### The problem
In the entries below, some lines contain "Machine"; work out how many and answer with the figure only.

### Data
-- ==== Sys2Proof/Machine/Dispatch.lean ====
section
/-! DEFINITION. The dispatch of the step function of R155: one arm per instruction. -/

namespace Sys2Proof.Machine

/-- `step(S, cw)` of R155 after decoding: the meaning of the instruction that the word selects. -/
def exec (i : Instr) (s : State) : Host.Outcome State Fault Refusal :=
  match i with
  | .push imm8 => Sys2Proof.Machine.execPush imm8 s
  | .add => Sys2Proof.Machine.execAdd s
  | .xor => Sys2Proof.Machine.execXor s
  | .sub => Sys2Proof.Machine.execSub s
  | .mul => Sys2Proof.Machine.execMul s
  | .div => Sys2Proof.Machine.execDiv s
  | .dump => Sys2Proof.Machine.execDump s
  | .clr => Sys2Proof.Machine.execClr s
  | .term => Sys2Proof.Machine.execTerm s

end Sys2Proof.Machine
end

### Output
12